Disconnect: The Gap Between Black Culture, and Black People

By Jaylin Paschal

Many cultural phenomenons originate in a special, uniquely beautiful realm one may refer to as "blackness." Countless genres of music--rock 'n roll, hip hop, rap, R 'n B, the blues, jazz. Countless hairstyles--box braids, locs, afros. Countless dances--from line dances to Vine dances. Countless fashion trends. Countless popular phrases or terms. Countless viral tweets, videos, memes and other mediums of content. Black culture is impenetrable; a force to be reckoned with. It is admired from within and from afar. It is, whether you admit it or not, the driving force of creativity right now--from entertainment to communication to art. Black culture is a loved culture.

Black people, however, have a different existence.

It has always been interesting (and frustrating) to me that one could love black culture, and not black people. I'm bothered by the fact that white woman "rapper" Iggy Azealia lives off of black culture but does not acknowledge the black condition. I am annoyed by white men who love hip hop but disregard all of the mentions of social struggles in their favorite songs. I don't quite like the white art curators who marvel over Basquiat, yet turn their backs on the young black men living lives similar to that of the late artist. I have low tolerance for those white people who frequently use slang that originated in black neighborhoods but are afraid to go to those neighborhoods.

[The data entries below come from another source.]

/-- R138, R167 and R205: a thread that ends leaves its sub-group, the rejoin masks and the arrivals of its group, and its late-arrival entries are freed; its group goes on while another thread has not ended or a CP, MX or XC operation is outstanding, and otherwise leaves its slot. A team whose last group leaves has ended, and its charge is returned; a launch whose last team ends completes, unless a fault holds its record. -/
def Sys2Proof.Claims.ThreadEnds : Prop :=
  ∀ (s : State) (k bid slot i : Nat) (m pc : Word) (g : Group), groupAt (coreAt s k) slot = some g → g.threads.length = 32 → i < 32 → Rising (coreAt s k).ctx.groups →
    let t := doAct s k bid slot m (some i) pc .exit
    let goesOn := (∃ j < 32, j ≠ i ∧ (threadAt g j).ended = false) ∨ ∃ cls, (cls = 1 ∨ cls = 2 ∨ cls = 3) ∧ opCount g cls ≠ 0
    (∀ e ∈ (coreAt t k).late, ¬(e.own = g.uid ∧ e.thr = some i)) ∧
    (goesOn → t.mem = s.mem ∧ t.launches = s.launches ∧ ∃ h, groupAt (coreAt t k) slot = some h ∧ (∀ j < 32, (threadAt h j).ended = ((threadAt g j).ended || j == i)) ∧
      (∀ n, hasBit (tget 0 h.jm n) i = false ∧ hasBit (tget 0 h.ja n) i = false) ∧ ∀ x ∈ h.subs, hasBit x.2.members i = false) ∧
    (¬ goesOn → groupAt (coreAt t k) slot = none ∧
      ∀ u, teamAt s g.team = some u → u.core = k → u.ended = false →
        ((∃ q ∈ (coreAt s k).ctx.groups, q.1 ≠ slot ∧ q.2.team = g.team) → t.mem = s.mem ∧ t.launches = s.launches ∧ teamAt t g.team = some u) ∧
        ((∀ q ∈ (coreAt s k).ctx.groups, q.2.team = g.team → q.1 = slot) → (∀ q ∈ (coreAt s k).saved.groups ++ (coreAt s k).shadow.groups, q.2.team ≠ g.team) →
          (∃ v, teamAt t g.team = some v ∧ v.ended = true) ∧ (tcAt t (tcOf k)).ic = (tcAt s (tcOf k)).ic - (hdrOf s u.lseq).peakamp ∧
          ∀ l, u.role ≠ .mirror → launchAt s u.lseq = some l → Rising s.launches →
            ∃ x, launchAt t u.lseq = some x ∧ x.endedTeams = l.endedTeams + 1 ∧
              (l.completed = false → l.heldCrec = none → u.lseq ∉ s.retake → l.endedTeams + 1 = l.hdr.gx * l.hdr.gy * l.hdr.gz → l.bitWrites = [] → l.hdr.cbmap = 0 → l.producers = [] →
                x.status = 0 ∧ (x.completed = true ∨ x.heldCrec.isSome = true))))

/-- Branches, calls, indirect transfers, returns and exit, and the end of a thread: Branches, IndirectTransfers, Exits and ThreadEnds, each stated above. The choices of the model that they rest on are those of log entry 44. -/
def Obligations.Transfers : Prop :=
  Sys2Proof.Claims.Branches ∧ Sys2Proof.Claims.IndirectTransfers ∧ Sys2Proof.Claims.Exits ∧ Sys2Proof.Claims.ThreadEnds

/-- R135 to R137: lpush transfers past the end packet on a count of 0, and otherwise pushes an entry, after popping the entries that the new PC leaves; lbrk pops the top entry; nop does nothing. -/
def Sys2Proof.Claims.LoopWords : Prop :=
  (∀ (o : OpLp) (s : State) (bid slot : Nat) (b : Bundle) (g : Group) (m : Word), Ready s bid slot b g m → Issuable (.lpush o) s b slot g m →
    Readable (.lpush o) g m →
    let c := fun (j : Nat) => readSrc g j (threadAt g j) o.lit .s ⟨o.x.toNat, 1, true, false⟩
    let stop : Word := b.pc + 1 + BitVec.ofNat 32 o.e.toNat
    sealedAt s s.cur.1 (hdrOf s g.lseq) stop.toNat = some true →
    (∀ j ∈ members m, (c j).val % 2 ^ 24 ≠ 0 → (popLeft (threadAt g j).loops (b.pc + 1)).length < 4) →
    ∃ t, exec (.lpush o) s = .next t ∧ Completes s t bid slot b g m (inMask m fun j x =>
      let y := if (c j).pen then { x with cg := true } else x
      if (c j).val % 2 ^ 24 = 0 then { y with xfer := some (stop + 1) }
      else { y with xfer := some (b.pc + 1), loops := ⟨b.pc + 1, stop, BitVec.ofNat 24 (c j).val⟩ :: popLeft y.loops (b.pc + 1) }) (sreg g)) ∧
  EachDoes .lbrk (fun _ _ => True) (fun _ _ _ x => { x with loops := x.loops.tail }) ∧
  EachDoes .nop (fun _ _ => True) (fun _ _ _ x => x)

There's something off here. There is a disconnect between a culture and a people--one that cannot exist sensibly. True appreciation for a culture must be rooted in an appreciation for the creators thereof.

Why is it non-black people are so willing to adopt the aspects of blackness they think are cool, but not willing to speak against the aspects of blackness that are not? The statement has been repeated between head shakes and long sighs for decades: "Everybody wants to be a nigga, until its time to be a nigga." If you want to sing with us--dance with us, play with us--march with us, too.

Because black culture is so, frankly put, gorgeous, it will never stop permeating boundaries. It will always bleed into the lives of those who live outside of this realm of blackness. It will always be admired by outsiders and onlookers. I am proud of this. I am so damn proud of this. However I will be prouder still when it is not just our culture that is appreciated, but ourselves as well. That is when appreciation will translate into more than appropriation, and more than phenomena.